When the line containing "namespace Sys2Proof.Machine" is found in the data below, copy it and each line after it through the line containing "c f).free = s.free := rfl", exactly and with no others.
MATERIALS PROVIDED Block Start
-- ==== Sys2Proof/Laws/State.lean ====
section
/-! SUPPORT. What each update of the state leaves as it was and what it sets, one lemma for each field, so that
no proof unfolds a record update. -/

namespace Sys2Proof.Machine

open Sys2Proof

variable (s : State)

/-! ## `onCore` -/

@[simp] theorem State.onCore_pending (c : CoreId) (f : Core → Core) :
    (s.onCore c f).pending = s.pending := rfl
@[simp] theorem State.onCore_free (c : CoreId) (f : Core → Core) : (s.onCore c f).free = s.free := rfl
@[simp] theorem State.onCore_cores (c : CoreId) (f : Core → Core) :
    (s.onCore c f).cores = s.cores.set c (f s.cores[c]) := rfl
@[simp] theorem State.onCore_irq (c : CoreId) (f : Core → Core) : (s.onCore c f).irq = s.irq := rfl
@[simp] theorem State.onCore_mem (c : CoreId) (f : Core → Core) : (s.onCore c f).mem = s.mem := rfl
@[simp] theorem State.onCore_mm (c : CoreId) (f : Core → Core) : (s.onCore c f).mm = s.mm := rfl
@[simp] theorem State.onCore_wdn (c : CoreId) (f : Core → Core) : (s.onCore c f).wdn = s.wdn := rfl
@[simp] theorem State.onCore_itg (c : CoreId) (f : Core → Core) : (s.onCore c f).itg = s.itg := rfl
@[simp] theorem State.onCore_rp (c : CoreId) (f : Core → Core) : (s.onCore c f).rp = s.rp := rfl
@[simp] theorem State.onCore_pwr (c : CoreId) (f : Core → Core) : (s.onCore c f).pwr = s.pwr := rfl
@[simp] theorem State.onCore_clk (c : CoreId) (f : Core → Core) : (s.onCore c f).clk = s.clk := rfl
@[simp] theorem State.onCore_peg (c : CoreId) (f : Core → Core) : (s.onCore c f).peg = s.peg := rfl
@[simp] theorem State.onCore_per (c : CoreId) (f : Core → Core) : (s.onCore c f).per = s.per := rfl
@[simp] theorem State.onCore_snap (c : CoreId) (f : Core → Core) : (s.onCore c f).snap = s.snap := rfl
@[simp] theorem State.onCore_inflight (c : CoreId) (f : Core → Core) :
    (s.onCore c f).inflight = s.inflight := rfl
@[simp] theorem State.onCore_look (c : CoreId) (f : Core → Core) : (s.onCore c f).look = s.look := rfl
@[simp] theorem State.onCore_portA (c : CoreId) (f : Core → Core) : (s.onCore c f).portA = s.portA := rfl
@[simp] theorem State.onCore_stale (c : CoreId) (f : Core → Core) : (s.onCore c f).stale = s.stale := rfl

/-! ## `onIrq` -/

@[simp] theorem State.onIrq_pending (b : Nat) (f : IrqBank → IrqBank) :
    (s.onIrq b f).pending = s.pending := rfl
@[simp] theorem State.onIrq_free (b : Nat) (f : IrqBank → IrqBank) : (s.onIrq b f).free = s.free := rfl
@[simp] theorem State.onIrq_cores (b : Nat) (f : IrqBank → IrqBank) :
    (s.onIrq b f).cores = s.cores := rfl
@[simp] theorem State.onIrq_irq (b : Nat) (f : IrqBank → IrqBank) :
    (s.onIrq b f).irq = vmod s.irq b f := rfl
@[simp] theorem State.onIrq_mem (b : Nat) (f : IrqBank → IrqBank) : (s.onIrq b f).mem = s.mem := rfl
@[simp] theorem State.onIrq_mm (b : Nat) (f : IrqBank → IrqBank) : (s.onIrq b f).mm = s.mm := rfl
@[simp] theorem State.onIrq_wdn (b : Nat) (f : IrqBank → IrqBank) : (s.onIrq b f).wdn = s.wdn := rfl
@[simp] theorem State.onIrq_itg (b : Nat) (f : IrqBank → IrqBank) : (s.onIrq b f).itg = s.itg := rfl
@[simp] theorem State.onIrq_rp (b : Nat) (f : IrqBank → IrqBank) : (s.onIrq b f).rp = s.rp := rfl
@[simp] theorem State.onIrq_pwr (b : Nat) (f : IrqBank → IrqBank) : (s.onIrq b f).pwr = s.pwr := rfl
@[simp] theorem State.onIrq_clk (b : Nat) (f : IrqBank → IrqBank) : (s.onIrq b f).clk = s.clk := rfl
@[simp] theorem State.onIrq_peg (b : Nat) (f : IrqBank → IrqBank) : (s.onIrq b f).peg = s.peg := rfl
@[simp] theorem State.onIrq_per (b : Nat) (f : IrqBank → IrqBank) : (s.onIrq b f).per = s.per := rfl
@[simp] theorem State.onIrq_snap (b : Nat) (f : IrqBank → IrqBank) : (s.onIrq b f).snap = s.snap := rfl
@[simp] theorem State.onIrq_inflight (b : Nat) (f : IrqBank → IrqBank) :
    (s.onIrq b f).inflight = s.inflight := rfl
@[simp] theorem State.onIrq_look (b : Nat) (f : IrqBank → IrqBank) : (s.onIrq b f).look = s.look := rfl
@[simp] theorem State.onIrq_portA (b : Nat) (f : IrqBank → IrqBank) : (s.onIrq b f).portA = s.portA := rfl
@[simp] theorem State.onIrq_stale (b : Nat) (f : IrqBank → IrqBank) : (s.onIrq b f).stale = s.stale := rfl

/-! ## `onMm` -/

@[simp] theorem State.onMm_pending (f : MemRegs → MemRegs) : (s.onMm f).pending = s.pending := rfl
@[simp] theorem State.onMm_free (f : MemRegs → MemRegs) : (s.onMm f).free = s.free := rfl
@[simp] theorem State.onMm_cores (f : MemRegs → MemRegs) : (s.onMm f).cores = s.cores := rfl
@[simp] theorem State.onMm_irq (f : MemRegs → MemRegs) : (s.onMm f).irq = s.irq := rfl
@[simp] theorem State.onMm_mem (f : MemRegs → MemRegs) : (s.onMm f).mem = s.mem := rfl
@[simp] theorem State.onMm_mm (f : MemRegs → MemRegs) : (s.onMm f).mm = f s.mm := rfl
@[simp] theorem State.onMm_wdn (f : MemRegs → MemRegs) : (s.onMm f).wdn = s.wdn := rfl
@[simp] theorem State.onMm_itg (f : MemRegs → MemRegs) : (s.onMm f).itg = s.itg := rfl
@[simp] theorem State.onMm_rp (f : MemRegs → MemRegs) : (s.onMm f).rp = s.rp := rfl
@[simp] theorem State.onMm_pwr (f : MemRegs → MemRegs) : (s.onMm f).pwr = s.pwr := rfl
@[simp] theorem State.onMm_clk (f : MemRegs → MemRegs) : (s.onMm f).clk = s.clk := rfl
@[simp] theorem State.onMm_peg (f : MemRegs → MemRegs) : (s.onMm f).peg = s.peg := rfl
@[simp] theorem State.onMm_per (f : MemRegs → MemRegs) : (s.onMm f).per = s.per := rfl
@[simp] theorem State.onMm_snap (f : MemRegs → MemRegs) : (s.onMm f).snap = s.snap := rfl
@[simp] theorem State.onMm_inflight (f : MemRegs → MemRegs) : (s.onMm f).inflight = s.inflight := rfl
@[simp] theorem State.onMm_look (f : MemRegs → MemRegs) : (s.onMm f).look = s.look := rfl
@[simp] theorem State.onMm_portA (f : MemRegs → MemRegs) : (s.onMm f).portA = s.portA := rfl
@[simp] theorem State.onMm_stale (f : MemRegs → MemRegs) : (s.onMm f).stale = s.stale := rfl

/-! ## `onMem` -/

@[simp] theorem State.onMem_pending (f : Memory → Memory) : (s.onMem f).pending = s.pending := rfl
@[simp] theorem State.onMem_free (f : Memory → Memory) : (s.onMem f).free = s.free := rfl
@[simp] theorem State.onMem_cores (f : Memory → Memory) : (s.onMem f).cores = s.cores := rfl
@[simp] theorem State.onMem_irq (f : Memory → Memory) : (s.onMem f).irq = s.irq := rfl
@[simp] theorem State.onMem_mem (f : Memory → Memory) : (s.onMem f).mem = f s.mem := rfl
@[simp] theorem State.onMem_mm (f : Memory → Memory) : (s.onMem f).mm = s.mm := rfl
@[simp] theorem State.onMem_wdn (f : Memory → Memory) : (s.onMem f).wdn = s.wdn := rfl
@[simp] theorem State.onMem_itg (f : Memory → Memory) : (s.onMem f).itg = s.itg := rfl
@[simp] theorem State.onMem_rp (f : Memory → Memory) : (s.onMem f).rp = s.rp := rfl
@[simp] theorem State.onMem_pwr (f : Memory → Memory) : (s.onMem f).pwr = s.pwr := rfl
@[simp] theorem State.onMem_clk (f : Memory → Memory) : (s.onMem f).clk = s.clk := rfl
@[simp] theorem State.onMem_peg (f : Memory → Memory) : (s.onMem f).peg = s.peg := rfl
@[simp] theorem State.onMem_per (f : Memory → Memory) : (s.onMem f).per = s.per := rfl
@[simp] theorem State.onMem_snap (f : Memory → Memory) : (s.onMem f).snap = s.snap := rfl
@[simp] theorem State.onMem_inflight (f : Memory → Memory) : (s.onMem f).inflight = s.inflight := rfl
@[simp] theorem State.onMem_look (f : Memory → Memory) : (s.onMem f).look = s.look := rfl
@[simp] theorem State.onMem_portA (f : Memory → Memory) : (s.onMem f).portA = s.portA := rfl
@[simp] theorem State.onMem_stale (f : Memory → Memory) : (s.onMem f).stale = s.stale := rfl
MATERIALS PROVIDED Block End
■ OUTPUT BELOW:
namespace Sys2Proof.Machine

open Sys2Proof

variable (s : State)

/-! ## `onCore` -/

@[simp] theorem State.onCore_pending (c : CoreId) (f : Core → Core) :
    (s.onCore c f).pending = s.pending := rfl
@[simp] theorem State.onCore_free (c : CoreId) (f : Core → Core) : (s.onCore c f).free = s.free := rfl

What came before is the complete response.